Stored data:
== Segment start ==

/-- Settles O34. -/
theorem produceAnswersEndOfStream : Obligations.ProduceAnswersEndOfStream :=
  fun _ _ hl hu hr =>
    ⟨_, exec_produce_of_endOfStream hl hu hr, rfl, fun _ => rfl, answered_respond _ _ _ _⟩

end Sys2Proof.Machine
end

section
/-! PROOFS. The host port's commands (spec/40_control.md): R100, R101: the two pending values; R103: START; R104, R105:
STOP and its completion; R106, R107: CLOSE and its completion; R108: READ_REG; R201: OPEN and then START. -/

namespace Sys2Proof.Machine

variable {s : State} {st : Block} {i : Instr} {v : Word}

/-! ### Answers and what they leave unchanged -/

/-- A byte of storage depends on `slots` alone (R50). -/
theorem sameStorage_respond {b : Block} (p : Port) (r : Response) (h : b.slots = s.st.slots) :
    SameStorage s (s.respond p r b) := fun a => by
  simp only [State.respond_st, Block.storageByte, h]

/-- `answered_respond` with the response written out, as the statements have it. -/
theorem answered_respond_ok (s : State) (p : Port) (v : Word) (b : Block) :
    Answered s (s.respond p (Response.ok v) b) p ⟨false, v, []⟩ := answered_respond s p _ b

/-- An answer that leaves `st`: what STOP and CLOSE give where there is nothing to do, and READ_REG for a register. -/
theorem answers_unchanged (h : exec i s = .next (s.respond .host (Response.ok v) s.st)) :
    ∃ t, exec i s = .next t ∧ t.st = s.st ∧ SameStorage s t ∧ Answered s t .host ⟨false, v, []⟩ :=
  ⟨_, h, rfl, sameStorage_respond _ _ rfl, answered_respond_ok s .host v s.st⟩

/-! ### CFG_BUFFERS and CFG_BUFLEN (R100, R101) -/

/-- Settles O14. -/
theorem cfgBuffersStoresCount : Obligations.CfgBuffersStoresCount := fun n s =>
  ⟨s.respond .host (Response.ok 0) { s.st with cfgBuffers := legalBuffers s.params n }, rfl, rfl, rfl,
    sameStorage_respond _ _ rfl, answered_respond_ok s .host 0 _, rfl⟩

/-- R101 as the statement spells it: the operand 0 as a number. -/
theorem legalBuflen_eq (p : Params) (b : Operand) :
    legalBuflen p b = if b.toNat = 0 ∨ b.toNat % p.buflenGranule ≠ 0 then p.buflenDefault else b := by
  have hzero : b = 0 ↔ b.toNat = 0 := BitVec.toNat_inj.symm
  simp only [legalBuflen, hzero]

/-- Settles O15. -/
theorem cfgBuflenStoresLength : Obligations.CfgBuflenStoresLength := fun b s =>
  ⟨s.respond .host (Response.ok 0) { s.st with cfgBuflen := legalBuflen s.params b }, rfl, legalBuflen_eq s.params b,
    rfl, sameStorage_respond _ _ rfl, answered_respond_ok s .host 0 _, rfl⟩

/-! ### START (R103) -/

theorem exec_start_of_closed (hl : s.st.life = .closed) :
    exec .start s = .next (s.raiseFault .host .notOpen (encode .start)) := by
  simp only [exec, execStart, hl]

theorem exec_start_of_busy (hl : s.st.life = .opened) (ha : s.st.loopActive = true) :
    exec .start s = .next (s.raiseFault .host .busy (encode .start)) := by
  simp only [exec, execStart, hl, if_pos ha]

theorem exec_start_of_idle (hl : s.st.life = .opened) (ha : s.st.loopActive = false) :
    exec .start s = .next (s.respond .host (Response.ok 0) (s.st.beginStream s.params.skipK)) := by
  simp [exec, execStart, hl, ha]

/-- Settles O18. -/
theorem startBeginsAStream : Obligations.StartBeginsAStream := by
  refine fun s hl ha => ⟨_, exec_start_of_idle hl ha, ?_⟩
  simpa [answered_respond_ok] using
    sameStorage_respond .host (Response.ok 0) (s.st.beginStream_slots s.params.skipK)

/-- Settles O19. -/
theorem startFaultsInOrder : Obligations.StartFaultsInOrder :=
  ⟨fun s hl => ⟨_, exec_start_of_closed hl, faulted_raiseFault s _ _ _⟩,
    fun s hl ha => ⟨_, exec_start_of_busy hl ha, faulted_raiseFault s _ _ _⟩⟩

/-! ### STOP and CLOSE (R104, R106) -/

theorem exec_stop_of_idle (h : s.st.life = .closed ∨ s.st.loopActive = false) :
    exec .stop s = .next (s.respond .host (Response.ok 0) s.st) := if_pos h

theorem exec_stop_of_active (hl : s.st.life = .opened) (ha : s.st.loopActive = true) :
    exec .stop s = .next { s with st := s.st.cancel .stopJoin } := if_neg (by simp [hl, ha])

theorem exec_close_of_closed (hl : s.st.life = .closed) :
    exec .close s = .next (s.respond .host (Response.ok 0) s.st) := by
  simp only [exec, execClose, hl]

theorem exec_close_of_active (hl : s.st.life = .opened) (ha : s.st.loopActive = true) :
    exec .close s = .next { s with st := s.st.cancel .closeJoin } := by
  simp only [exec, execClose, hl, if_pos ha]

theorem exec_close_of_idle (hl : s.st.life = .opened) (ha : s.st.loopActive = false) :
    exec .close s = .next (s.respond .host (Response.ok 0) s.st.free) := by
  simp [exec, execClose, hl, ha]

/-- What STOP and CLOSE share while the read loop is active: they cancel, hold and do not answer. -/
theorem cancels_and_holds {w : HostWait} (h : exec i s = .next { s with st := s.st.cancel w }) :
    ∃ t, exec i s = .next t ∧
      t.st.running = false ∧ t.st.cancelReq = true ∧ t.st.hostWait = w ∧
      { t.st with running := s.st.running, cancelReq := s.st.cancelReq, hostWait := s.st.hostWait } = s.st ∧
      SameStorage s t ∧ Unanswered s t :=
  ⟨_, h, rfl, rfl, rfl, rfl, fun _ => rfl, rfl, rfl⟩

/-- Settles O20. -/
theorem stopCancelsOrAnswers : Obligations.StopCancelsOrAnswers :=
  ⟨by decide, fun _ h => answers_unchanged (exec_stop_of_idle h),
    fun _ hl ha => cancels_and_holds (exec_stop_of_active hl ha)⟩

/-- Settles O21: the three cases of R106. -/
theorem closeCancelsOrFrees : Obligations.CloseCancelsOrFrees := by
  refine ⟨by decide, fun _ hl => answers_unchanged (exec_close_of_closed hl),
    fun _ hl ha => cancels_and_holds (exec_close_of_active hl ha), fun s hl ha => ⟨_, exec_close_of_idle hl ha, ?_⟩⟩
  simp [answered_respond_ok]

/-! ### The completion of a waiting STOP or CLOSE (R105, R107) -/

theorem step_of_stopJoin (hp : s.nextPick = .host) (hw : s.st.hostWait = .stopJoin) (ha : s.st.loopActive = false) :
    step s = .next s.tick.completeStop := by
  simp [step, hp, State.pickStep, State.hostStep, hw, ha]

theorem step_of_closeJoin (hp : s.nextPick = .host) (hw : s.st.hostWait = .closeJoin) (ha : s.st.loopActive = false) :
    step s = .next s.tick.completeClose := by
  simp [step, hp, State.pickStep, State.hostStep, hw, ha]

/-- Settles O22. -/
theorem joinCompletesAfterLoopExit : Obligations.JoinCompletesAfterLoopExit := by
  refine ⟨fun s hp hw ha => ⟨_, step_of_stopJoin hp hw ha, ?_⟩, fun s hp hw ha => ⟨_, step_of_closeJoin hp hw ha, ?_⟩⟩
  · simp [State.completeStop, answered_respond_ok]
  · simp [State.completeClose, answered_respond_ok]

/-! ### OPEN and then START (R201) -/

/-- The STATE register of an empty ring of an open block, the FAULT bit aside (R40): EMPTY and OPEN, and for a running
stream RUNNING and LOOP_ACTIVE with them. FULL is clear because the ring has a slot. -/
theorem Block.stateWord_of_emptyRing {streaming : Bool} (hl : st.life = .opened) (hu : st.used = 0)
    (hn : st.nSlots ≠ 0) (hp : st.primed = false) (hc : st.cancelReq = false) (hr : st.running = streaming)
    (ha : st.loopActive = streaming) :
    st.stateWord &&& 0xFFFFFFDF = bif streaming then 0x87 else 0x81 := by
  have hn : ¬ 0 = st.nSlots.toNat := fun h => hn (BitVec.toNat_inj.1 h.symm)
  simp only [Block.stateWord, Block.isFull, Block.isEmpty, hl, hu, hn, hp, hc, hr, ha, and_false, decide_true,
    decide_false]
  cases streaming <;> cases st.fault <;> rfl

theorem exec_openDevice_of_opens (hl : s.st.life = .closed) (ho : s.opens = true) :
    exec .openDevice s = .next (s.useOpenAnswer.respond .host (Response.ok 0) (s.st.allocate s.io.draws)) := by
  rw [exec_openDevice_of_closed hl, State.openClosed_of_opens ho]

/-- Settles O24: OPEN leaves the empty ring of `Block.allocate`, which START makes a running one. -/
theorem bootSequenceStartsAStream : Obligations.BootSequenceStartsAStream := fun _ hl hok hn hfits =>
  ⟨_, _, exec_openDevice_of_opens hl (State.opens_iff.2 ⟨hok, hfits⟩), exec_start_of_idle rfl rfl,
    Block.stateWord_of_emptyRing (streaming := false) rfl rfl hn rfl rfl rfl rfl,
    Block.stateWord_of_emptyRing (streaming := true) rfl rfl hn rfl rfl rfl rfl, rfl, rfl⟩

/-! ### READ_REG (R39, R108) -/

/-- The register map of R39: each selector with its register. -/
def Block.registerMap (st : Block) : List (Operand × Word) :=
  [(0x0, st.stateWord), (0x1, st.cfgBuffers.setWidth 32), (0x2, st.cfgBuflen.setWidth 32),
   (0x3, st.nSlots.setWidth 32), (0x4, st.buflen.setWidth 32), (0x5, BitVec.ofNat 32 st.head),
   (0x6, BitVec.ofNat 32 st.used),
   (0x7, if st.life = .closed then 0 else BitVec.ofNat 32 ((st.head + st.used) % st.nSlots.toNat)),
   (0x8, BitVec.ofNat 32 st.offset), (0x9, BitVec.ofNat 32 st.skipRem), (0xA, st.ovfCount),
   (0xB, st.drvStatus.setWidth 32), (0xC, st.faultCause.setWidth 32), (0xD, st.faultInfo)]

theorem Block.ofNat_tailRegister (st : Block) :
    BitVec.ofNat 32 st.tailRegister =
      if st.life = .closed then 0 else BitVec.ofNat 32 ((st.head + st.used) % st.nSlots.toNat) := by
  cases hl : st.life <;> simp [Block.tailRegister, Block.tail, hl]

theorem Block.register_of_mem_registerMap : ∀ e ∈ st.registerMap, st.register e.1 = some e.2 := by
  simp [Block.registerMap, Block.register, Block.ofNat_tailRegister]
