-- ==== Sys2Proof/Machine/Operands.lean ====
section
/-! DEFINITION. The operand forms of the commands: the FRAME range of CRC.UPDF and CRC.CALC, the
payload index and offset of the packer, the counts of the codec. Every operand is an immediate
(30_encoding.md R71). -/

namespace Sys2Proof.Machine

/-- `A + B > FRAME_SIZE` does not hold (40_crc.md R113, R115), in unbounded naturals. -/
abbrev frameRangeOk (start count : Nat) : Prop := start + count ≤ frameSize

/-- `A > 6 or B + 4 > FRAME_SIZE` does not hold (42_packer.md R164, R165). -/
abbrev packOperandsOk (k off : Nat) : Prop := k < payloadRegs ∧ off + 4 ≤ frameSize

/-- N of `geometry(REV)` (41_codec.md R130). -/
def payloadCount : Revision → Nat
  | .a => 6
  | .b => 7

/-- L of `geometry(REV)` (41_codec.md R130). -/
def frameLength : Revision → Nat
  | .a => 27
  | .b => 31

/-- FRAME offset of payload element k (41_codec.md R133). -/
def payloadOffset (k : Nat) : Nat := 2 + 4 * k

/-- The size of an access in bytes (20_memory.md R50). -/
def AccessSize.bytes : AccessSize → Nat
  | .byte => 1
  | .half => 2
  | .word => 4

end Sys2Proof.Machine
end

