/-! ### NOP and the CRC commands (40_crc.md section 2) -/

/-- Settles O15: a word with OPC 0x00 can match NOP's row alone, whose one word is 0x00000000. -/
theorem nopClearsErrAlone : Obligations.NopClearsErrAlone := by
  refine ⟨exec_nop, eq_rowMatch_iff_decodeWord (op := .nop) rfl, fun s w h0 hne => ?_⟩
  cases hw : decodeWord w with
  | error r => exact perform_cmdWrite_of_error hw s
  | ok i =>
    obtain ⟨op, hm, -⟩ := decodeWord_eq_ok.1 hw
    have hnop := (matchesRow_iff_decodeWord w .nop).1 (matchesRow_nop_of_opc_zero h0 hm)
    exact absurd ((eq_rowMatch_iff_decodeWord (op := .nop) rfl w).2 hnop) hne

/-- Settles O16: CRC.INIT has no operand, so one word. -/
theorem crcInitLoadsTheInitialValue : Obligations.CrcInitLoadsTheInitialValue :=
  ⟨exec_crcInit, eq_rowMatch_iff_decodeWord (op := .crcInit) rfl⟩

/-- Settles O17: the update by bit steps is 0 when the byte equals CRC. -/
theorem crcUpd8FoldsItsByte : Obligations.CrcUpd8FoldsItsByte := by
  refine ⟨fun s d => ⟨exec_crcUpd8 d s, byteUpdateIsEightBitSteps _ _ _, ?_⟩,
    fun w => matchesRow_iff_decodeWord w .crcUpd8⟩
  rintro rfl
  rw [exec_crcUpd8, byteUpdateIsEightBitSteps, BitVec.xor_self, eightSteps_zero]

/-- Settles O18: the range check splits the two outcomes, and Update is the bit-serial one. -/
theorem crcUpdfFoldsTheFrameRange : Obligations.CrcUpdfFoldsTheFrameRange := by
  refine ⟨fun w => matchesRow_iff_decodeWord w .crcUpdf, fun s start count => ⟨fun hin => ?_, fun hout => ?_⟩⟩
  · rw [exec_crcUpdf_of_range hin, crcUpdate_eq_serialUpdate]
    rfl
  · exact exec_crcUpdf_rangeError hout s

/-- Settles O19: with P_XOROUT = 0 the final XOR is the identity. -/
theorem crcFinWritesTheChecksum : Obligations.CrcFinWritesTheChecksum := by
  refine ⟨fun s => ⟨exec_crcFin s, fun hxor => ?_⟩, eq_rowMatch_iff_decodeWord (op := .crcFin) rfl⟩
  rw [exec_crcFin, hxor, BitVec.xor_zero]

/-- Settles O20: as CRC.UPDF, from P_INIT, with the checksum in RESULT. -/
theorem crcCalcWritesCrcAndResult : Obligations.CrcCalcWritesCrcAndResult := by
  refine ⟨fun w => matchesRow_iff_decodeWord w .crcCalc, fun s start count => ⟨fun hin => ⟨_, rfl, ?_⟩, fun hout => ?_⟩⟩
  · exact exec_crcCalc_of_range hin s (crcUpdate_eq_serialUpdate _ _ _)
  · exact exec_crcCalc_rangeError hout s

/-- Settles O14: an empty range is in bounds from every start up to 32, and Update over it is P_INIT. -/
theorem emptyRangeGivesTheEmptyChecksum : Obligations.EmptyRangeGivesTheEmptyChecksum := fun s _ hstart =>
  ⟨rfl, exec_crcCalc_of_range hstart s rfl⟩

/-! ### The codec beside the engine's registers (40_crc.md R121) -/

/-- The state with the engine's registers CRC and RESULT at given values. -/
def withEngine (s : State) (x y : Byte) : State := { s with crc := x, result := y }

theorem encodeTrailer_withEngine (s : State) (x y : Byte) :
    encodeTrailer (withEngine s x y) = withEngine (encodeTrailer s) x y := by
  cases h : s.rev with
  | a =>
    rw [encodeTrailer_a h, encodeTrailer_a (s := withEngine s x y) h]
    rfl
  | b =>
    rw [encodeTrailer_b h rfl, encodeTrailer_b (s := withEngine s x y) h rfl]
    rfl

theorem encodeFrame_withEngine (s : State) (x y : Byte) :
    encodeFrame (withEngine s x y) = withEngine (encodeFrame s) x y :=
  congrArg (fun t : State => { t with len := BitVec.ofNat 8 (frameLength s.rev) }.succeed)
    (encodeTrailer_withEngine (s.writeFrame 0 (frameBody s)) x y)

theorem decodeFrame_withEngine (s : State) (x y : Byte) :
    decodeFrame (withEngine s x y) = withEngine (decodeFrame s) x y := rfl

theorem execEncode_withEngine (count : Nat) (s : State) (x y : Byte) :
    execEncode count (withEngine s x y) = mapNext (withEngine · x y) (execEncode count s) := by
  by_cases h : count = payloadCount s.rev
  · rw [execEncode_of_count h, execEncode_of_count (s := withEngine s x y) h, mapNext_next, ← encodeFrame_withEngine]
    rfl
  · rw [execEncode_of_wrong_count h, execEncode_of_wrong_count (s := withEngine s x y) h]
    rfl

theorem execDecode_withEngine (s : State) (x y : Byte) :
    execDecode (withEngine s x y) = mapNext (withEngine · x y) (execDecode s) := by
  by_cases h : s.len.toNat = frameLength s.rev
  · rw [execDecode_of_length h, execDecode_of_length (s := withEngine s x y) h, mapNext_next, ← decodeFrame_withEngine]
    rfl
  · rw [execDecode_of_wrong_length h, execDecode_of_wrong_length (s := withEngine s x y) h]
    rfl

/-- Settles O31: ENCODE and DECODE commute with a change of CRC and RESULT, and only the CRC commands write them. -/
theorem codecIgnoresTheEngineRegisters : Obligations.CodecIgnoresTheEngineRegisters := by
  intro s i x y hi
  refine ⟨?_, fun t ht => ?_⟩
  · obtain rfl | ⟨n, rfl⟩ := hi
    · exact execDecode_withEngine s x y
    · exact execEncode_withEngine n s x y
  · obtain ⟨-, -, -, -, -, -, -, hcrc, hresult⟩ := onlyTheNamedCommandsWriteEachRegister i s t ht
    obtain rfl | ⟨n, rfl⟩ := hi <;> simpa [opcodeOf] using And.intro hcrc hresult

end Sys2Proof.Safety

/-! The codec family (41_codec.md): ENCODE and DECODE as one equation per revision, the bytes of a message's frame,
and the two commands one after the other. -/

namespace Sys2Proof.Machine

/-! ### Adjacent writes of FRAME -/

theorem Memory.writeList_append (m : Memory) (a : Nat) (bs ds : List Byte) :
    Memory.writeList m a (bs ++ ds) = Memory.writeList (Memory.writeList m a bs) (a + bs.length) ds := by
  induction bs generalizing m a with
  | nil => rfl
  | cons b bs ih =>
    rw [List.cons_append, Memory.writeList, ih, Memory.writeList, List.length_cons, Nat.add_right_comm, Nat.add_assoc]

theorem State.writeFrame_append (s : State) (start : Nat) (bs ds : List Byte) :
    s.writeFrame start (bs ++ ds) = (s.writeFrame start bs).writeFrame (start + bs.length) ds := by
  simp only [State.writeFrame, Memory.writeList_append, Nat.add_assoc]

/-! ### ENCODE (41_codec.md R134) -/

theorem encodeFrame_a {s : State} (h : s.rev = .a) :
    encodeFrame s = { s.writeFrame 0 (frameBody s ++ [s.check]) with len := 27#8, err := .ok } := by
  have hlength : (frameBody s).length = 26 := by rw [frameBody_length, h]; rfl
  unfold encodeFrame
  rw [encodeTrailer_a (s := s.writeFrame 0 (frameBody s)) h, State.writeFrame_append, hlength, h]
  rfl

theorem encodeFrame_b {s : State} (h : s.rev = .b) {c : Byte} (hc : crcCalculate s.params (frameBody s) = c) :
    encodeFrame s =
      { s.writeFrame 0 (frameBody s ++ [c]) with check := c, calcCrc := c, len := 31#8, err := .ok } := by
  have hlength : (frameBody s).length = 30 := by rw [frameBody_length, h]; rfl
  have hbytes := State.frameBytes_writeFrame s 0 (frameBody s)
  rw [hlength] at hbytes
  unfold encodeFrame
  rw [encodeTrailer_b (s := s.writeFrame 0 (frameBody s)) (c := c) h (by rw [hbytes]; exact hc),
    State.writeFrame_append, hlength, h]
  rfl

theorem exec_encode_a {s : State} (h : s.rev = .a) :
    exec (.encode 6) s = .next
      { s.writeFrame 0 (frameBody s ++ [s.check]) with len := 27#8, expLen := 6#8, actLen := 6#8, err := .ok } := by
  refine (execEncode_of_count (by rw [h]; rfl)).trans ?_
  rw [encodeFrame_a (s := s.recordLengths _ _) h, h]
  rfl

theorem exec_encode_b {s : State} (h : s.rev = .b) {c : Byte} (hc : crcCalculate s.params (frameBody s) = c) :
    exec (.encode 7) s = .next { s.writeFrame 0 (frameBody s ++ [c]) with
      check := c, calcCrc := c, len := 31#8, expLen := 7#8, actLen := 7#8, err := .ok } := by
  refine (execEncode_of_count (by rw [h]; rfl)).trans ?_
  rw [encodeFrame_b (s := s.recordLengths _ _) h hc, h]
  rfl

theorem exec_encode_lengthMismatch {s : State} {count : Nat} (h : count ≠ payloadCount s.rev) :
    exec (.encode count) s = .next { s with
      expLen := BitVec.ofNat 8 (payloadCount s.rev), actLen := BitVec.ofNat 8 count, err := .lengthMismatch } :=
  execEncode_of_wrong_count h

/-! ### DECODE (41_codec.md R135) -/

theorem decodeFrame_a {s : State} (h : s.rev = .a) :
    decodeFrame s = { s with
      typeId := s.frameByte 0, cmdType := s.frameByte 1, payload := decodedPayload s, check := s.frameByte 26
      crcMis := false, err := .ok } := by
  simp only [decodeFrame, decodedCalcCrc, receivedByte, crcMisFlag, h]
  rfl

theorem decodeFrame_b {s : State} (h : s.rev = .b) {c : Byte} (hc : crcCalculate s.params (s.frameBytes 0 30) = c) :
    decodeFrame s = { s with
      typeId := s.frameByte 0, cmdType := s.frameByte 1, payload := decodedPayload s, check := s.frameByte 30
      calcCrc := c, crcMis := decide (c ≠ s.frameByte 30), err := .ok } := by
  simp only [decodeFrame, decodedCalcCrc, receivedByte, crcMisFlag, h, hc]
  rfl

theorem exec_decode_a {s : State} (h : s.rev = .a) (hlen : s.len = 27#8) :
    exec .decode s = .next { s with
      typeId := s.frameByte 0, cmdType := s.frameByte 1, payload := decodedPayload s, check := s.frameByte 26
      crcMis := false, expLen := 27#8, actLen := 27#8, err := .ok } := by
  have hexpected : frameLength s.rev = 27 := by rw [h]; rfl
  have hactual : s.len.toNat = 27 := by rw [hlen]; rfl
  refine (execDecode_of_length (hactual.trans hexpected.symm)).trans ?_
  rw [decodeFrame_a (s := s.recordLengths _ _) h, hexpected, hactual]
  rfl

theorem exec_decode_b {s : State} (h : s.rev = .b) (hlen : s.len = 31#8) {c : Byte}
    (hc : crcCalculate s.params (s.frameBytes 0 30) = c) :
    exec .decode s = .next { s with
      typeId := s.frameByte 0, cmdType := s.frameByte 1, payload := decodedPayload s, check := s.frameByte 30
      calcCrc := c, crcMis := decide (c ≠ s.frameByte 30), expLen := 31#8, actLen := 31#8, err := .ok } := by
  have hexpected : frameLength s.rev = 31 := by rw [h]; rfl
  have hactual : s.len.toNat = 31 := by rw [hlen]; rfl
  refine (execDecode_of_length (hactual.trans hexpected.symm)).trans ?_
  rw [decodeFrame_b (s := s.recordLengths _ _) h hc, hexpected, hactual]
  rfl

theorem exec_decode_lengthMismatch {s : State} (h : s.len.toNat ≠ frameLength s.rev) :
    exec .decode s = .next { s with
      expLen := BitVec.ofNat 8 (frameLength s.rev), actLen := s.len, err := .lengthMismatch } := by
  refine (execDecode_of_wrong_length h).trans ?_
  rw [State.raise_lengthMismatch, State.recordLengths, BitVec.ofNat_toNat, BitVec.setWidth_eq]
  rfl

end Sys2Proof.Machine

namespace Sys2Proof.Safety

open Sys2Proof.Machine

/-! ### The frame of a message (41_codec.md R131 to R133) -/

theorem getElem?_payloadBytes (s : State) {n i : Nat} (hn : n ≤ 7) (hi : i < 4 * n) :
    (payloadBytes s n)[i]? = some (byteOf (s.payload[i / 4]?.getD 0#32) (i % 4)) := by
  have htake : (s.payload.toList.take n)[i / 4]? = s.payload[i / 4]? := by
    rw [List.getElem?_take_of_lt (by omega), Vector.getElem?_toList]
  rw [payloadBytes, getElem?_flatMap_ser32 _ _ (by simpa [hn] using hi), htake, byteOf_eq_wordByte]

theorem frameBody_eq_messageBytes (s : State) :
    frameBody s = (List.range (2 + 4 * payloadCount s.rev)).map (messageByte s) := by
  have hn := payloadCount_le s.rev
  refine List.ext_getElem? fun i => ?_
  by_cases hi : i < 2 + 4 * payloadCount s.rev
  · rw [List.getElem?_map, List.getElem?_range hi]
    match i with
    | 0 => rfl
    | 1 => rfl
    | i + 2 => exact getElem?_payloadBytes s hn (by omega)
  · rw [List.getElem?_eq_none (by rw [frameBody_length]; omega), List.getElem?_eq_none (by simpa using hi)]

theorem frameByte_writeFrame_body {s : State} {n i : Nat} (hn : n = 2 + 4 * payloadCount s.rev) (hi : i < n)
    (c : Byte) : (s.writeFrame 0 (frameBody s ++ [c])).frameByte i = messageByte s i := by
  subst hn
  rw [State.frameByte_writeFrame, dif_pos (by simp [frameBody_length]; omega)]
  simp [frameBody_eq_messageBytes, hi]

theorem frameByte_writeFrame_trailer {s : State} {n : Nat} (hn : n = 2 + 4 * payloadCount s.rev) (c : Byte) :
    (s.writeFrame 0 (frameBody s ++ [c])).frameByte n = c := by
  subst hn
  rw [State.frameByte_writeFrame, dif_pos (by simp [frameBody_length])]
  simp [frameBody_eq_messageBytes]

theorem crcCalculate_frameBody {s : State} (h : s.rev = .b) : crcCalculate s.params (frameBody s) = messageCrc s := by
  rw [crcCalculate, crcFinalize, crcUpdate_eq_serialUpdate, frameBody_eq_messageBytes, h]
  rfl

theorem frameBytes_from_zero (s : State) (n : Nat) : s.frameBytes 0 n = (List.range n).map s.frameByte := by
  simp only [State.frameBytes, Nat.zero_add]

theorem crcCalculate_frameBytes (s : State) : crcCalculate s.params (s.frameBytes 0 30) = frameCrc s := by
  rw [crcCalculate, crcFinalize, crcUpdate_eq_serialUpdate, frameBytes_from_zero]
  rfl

== Segment end ==

• [What to work on]
Using the entries, return every line where the word "hout" can be found.

• [Exercise solution]
  refine ⟨fun w => matchesRow_iff_decodeWord w .crcUpdf, fun s start count => ⟨fun hin => ?_, fun hout => ?_⟩⟩
  · exact exec_crcUpdf_rangeError hout s
  refine ⟨fun w => matchesRow_iff_decodeWord w .crcCalc, fun s start count => ⟨fun hin => ⟨_, rfl, ?_⟩, fun hout => ?_⟩⟩
  · exact exec_crcCalc_rangeError hout s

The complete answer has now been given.